The remaining 25% endure severe symptoms often with complications which make life difficult.

Q. Does it affect men more than women?

A. Peptic ulcer seems to trouble men more commonly. In the general world scene, stomach ulcer is 2-3 times more common in men, and duodenal ulcer 3-5 times more common in males, although in Australia, according to some doctors, gastric ulcer is more common in women.

Q. When is the most likely age for these to develop?

A. Peptic ulcers may occur at any time from youth to old age. However, the most common age for duodenal ulcers is around 30 years, and gastric ulcers about 40 years of age.

Q. Are they inherited?

A. Like many disorders, the tendency is believed to be inherited. Just as with heart disease and diabetes, there is an increased risk if the parents suffered with the disorder. One of these days, it may be possible to predetermine if a person will develop ulcers.

At present the researchers are carrying out an intriguing activity called ‘gene mapping’. Here, they are able to locate on the chromosome the extact spot or locus in which a certain disease is inherited. So, by mapping baby’s genes before birth, it may be possible to tell if he is predestined to develop heart disease, cancer, diabetes, peptic ulcers … and some claim that his potential for developing into a criminal may also be told. Others dispute this, but it is definitely in the pipe line.

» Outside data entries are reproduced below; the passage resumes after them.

-- ==== Sys2Proof/Machine/System.lean ====
section
/-!
DEFINITION. The system group of commands (R120 to R124), the status windows (R94 to R98), conditions (R135, R136), the end of a
challenge (R458), and the reset of functions (R99, R100, R151, R361).
-/
namespace Sys2Proof.Machine

/-! ### The 0x01xx commands -/

/-- SYS_NOP, R120. -/
def sysNopB : Behaviour where

/-- R450, R470. The boot epoch as reported. -/
def epochOf (s : State) : Nat := if s.enrolled then s.tarn.bootEpoch else 0

/-- R491. UCODE_VER and OPEN_FREE: the lower vendor version and the smaller number of free open-region words of the two classes. -/
def ucodeVer (s : State) : Nat := min (tget s.cls 0).vendorVer (tget s.cls 1).vendorVer
def openFree (s : State) : Nat := min (2048 - (tget s.cls 0).openWords) (2048 - (tget s.cls 1).openWords)

/-- R120. The payload of SYS_CAPS. -/
def capsBytes (s : State) (f : Nat) : List Byte :=
  le 4 (sysCap0 s).toNat ++ le 4 sysCap1.toNat ++ le 4 (sysCap2 s).toNat ++ le 4 s.boot.fwVer ++ le 4 (ucodeVer s)
    ++ le 2 (openFree s) ++ le 1 s.numVfs ++ le 1 (((s.fn f).session.map Session.role).getD 0)
    ++ le 8 (epochOf s)

/-- SYS_CAPS, R120. -/
def sysCapsB : Behaviour where
  run c s := (.done St.ok (capsBytes s c.f), s)

/-- R121. A deferred command is abandoned: it leaves execution without a response, with its check or its bus transfer. -/
def abandonDeferred (x : ExecEntry) (s : State) : State :=
  if (Op.ofCode x.entry.opcode.toNat).any (fun o => o.info.timing == .deferred) || x.wait == .pps then
    (let s1 := match x.wait with
      | .check ch | .bus ch => cancelHead ch x.func x.entry.req.tag s
      | _ => s
     { s1 with exec := s1.exec.erase x })
  else s

/-- SYS_RESET, R121. -/
def sysResetB : Behaviour where
  fields _ c := need (c.q.u 16 4 == 0x53595352) St.range
  run c s :=
    if auditGuard s then
      (.done St.ok [], { forEach s.exec abandonDeferred (auditNow c 0x61 [] s) with resetAt := some (s.time.elapsed + 1000000) })
    else (.done St.internal [], s)

/-- SYS_GROUP_SET, R122. -/
def sysGroupSetB : Behaviour where
  reserved q := q.zero 17 3
  present s q := q.u 20 4 < 2 ^ s.nChan
  fields _ c := need (c.q.u 16 1 < 8) St.range
  run c s := (.done St.ok [], { s with groups := tset s.groups (c.q.u 16 1) (BitVec.ofNat 32 (c.q.u 20 4)) })

/-- SYS_FGROUP_SET, R122. -/
def sysFgroupSetB : Behaviour where
  reserved q := q.zero 17 3
  present s q := q.u 20 32 < 2 ^ s.nFlow
  fields _ c := need (c.q.u 16 1 < 16) St.range
  run c s := (.done St.ok [], { s with fgroups := tset s.fgroups (c.q.u 16 1) (BitVec.ofNat 256 (c.q.u 20 32)) })

/-- R123. Membership of a group. -/
def groupMask (s : State) (kind g : Nat) : Nat := if kind = 0 then (tget s.groups g).toNat else (tget s.fgroups g).toNat

/-- SYS_GROUP_GET, R123. -/
def sysGroupGetB : Behaviour where
  reserved q := q.zero 18 2
  fields _ c := need (c.q.u 16 1 ≤ 1 && c.q.u 17 1 < (if c.q.u 16 1 = 0 then 8 else 16)) St.range
  run c s :=
    let m := groupMask s (c.q.u 16 1) (c.q.u 17 1)
    (.done St.ok (le 1 (c.q.u 17 1) ++ le 1 (c.q.u 16 1) ++ le 2 (idx 256 (bitOf m)).length ++ le 32 m), s)

/-- R124. What a save writes. -/
def configNow (gen : Nat) (s : State) : SavedConfig :=
  { gen := gen, period := if s.time.tickRun then s.time.period else 0
    channels := s.chans.toList.map Chan.cfg, flows := s.flowCfg.toList, groups := s.groups, fgroups := s.fgroups, ports := s.rx, tx := s.tx
    enabled := idx 32 fun c => (s.chan c).enabled
    active := idx 256 fun m => (s.flow m).active
    prio1 := s.time.prio1, logSync := s.time.logSync, ppsEn := s.time.ppsEn, ppsEdge := s.time.ppsEdge }

/-- SYS_CONFIG_SAVE, R124. The number of the first generation and the size written are open (choice 6). -/
def sysConfigSaveB : Behaviour where
  member s _ _ := need (!s.exec.any fun x => Op.ofCode x.entry.opcode.toNat == some .sysConfigSave) St.busy
  run c s :=
    let g := match s.boot.saved with
      | x :: _ => (x.gen + 1) % 4294967296
      | [] => Config.freeNat s.fresh % 4294967296
    (.wait .flash, flashQueue (.config (configNow g s)) (some (c.f, c.q.tag)) { s with fresh := s.fresh + 1 })
  resume c _ s :=
    let g := (s.boot.saved.head?.map SavedConfig.gen).getD 0
    let n := Config.freeNat s.fresh % 4294967296
    (.done St.ok (le 4 n ++ le 4 g), auditNow c 0x62 (le 4 g ++ le 4 n) { s with fresh := s.fresh + 1 })

/-! ### Status windows (R94 to R98) -/

/-- R96. OUTCOME. -/
def RecOutcome.code : RecOutcome → Nat
  | .complete => 0 | .truncated => 1 | .dropped => 2

/-- R96. CHAN_ST_STATE but PRESENT, which every read adds. -/
def chanStateWord (x : Chan) : Nat :=
  2 * b2n x.enabled + 4 * b2n x.cfg.bind.isSome + 8 * b2n (x.head.state == .paired) + 16 * b2n (x.head.life.any Life.wear)
    + 32 * b2n (x.head.life.any Life.eol) + 64 * b2n (x.cal.pins != 0)
    + (match x.cfg.bind with | some b => 256 * b.port + 4096 * b.vc | none => 0)
    + (match x.cfg.rate with | some r => 65536 * r.div + 1048576 * r.slot + 8388608 * r.phase | none => 0)

/-- R96. CHAN_ST_RECORD. -/
def chanRecordWord (x : Chan) : Nat :=
  match x.lastRec with
  | none => 3 + 65536 * 0xFFFF
  | some f => f.outcome.code + 4 * b2n f.unsettled + 8 * b2n f.late + 16 * b2n f.fifoOvf + 32 * b2n f.pipeOvr
      + 256 * min 255 f.bad + 65536 * f.truncLine

/-- R96. The words of a channel's window with its sequence word `q`. FRAME and CAPTURE stay those of the last closed record when a new run
begins, until it closes one: RECORD alone says 'none since enable' (DESIGN CHOICE, choice 97). -/
def chanWindow (s : State) (c q : Nat) : Vector Word 16 :=
  let x := s.chan c
  let fifo := match x.cfg.bind with | some b => levelNow s b.port + 65536 * (s.rxPort b.port).hwm | none => 0
  let n := x.closed.1
  let t := x.closed.2
  Vector.ofFn fun i => wOf ((([q, chanStateWord x, chanRecordWord x, fifo, n, n / 4294967296, t, t / 4294967296,
    x.trunc + 65536 * x.drop, x.ovrPipe + 65536 * x.ovrEnc])[i.val]?).getD 0)

/-- R94, R95. Firmware writes channel `c`'s window: the sequence word is odd while it is written, then even again. -/
def updateChanWindow (c : Nat) (s : State) : State :=
  modChan c (fun x => { x with window := chanWindow s c ((tget x.window 0).toNat + 2) }) s

/-- CHAN_STATUS_UPDATE, R95, R96. -/
def execChanStatusUpdate (ch : Nat) (s : State) : Host.Outcome State Fault Refusal :=
  if 32 ≤ ch then .refused (.noSuchUnit "channel" ch)
  else .next (if s.ready && ch < s.nChan then updateChanWindow ch s else s)

/-- R97. The words of a flow's window, without its sequence word. -/
def flowWindow (s : State) (m : Nat) : Vector Word 16 :=
  let x := s.flow m
  let g := s.fcfg m
  let st := 2 * b2n x.active + 4 * b2n (g.weight == 0) + 8 * g.route + 32 * (if g.route = 3 then g.port else 0) + 256 * g.func.getD 0
  Vector.ofFn fun i => wOf ((([0, st, x.bytes, x.bytes / 4294967296, x.pkts, x.pkts / 4294967296, x.aus, x.aus / 4294967296,
    flowDepth s m, min 0xFFFFFFFF (flowDelay s m), x.hrdClamp])[i.val]?).getD 0)

/-- R95. At a boundary the values that the next update writes are taken. -/
def snapFlows (s : State) : State := forEach (List.range s.nFlow) (fun m => modFlow m fun x => { x with snap := flowWindow s m }) s

/-- FLOW_STATUS_UPDATE, R95, R97: after a boundary, with the values as they stood at it. -/
def execFlowStatusUpdate (s : State) : Host.Outcome State Fault Refusal :=
  .next (if s.ready && s.time.tickRun && 0 < s.time.passed then
    forEach (List.range s.nFlow) (fun m => modFlow m fun x => { x with window := tset x.snap 0 (wOf ((tget x.window 0).toNat + 2)) }) s
  else s)

/-! ### Conditions (R135, R136) -/

/-- R136. The conditions of a channel that hold: source and cause bit. -/
def chanConditions (s : State) (c : Nat) : List (Nat × Nat) :=
  let x := s.chan c
  (if x.enabled && x.head.state != .paired then [(32 + c, 5)] else [])
    ++ (if x.enabled && x.noFrame then [(32 + c, 9)] else [])
    ++ (if x.cal.est.toList.any Estimator.insufficient then [(64 + c, 2)] else [])
    ++ (if x.enabled && x.cfg.ego && s.egoTaken.isNone then [(128 + c, 6)] else [])
    ++ (if x.enabled && [0, 1].any (fun st => (tget x.cfg.streams st).enable && (tget x.runs st).sealUnpaired) then [(128 + c, 7)] else [])

/-- R133, R136. Every condition that holds. -/
def conditions (s : State) : List (Nat × Nat) :=
  (List.range s.nChan).flatMap (chanConditions s)
    ++ ((idx 32 fun h => (s.decS h).isOpen && (s.decS h).feedEmpty).map fun h => (160 + h, 4))
    ++ (if poolLow s then [(197, 0)] else []) ++ (if s.tarn.trng == .latched then [(201, 0)] else [])
    ++ (if s.power.warn then [(209, 0)] else []) ++ (if s.power.crit then [(210, 0)] else [])

/-- R135. Every condition that holds sets its cause again. -/
def reassert (s : State) : State := forEach (conditions s) (fun p => raise p.1 p.2) s

/-- R135. An instant of 33,333,333 ns while the tick is not running. -/
def reassertStopped (s : State) : State :=
  reassert (modTime (fun t => { t with stoppedInstants := t.stoppedInstants + 1 })
    (advanceElapsed (s.time.stoppedAt + 33333333 * (s.time.stoppedInstants + 1)) s))

/-- CONDITION_REASSERT, R135. While the tick runs, the boundary itself sets them. -/
def execConditionReassert (s : State) : Host.Outcome State Fault Refusal :=
  .next (if !s.clockRuns || s.time.tickRun then s else reassertStopped s)

/-! ### Challenges and functions (R99, R100, R361, R458) -/

/-- CHALLENGE_EXPIRY, R458: 5,000 ms after issue. -/
def execChallengeExpiry (f : Nat) (s : State) : Host.Outcome State Fault Refusal :=
  if 16 ≤ f then .refused (.noSuchUnit "function" f)
  else match (s.fn f).challenge with
    | some c => .next (modFn f (fun x => { x with challenge := none }) (advanceElapsed (c.issued + 5000000000) s))
    | none => .next s

/-- R99. A function after its reset. What a ROLE_OPEN in execution has consumed stays with it. Its MSI-X masks return to their reset values and
messages held are dropped: the spec does not say what becomes of them (DESIGN CHOICE, choice 96). -/
def Fn.cleared (x : Fn) : Fn := { Fn.reset with opening := x.opening, readData := x.readData }

/-- R99, R151. The reset of one function: requests in execution complete their effect without a response. -/
def resetFunction (f : Nat) (s : State) : State :=
  resetTarget f (modFn f Fn.cleared { s with exec := s.exec.map fun x => if x.func = f then { x with dead := true } else x })

/-- R99, R361. A virtual function leaves the hierarchy. -/
def leaveFunction (f : Nat) (s : State) : State := stopHost f (resetFunction f s)

/-- R71. The virtual functions present. -/
def presentVfs (s : State) : List Nat := (idx 16 (s.fnPresent)).filter (· != 0)

/-- R99, R100. -/
def functionReset (f : Nat) (s : State) : State :=
  if f = 0 then { forEach (presentVfs s) leaveFunction (resetFunction 0 s) with vfEnable := false } else resetFunction f s

/-- FUNCTION_LEVEL_RESET, R99, R100. -/
def execFunctionLevelReset (f : Nat) (s : State) : Host.Outcome State Fault Refusal :=
  if 16 ≤ f then .refused (.noSuchUnit "function" f) else .next (if s.fnPresent f then functionReset f s else s)

/-- R71, R361. NumVFs and VF Enable change. -/
def vfChange (n : Nat) (en : Bool) (s : State) : State :=
  { forEach ((presentVfs s).filter fun f => !en || n < f) leaveFunction s with numVfs := n, vfEnable := en }

/-- VF_ENABLE_CHANGE, R361. -/
def execVfEnableChange (numVfs : Nat) (enable : Bool) (s : State) : Host.Outcome State Fault Refusal :=
  if 16 ≤ numVfs then .refused (.noSuchUnit "virtual function" numVfs) else .next (vfChange numVfs enable s)

end Sys2Proof.Machine
end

Q. We often hear the claim that successful businessmen are more prone to develop ulcers. Is this fact or fantasy?

A. The current view is that it is fallacy. Duodenal ulcers seem just as common in any social group. Some British claims say that stomach ulcers are more likely in those of lower social standards.

Q. What is your view?

A. I live and work in an area where there is a lot of industry. I see many of the workers, plus many of the executives of these companies. It often seems that the greater the pressure on a person, mentally speaking, the greater chance he has of developing an ulcer. It may be a figment of my imagination. But I figure that the more mental anxiety and stress the person is subjected to, the greater the number of impulses racing to the acid producing glands of the stomach. And the greater amount of acid pumped out. So, an increased ulcer risk.

Q. Don’t you relate this to your treatment of some people with medical hypnotherapy?

A. As you know, I have also been practising medical hypnotherapy — or relaxation therapy as I prefer to call it — for fifteen years or so. This aims at completely relaxing the system, specially the nervous system and the areas to which the nerves travel.

For many years I have noticed that folk who are tense, anxious and pent up, the very ones with a knot in the stomach, too much acid, tummy upsets, ulcers, are the very ones who seem to respond well to relaxation treatment. I figure out that less tension, less impulses travelling to the acid glands, less acid produced, leads to a reduced risk of stomach upsets and probably a reduced risk of ulcers. Certainly I am not claiming a cure for ulcers, but it appears to help in conjunction with other treatment.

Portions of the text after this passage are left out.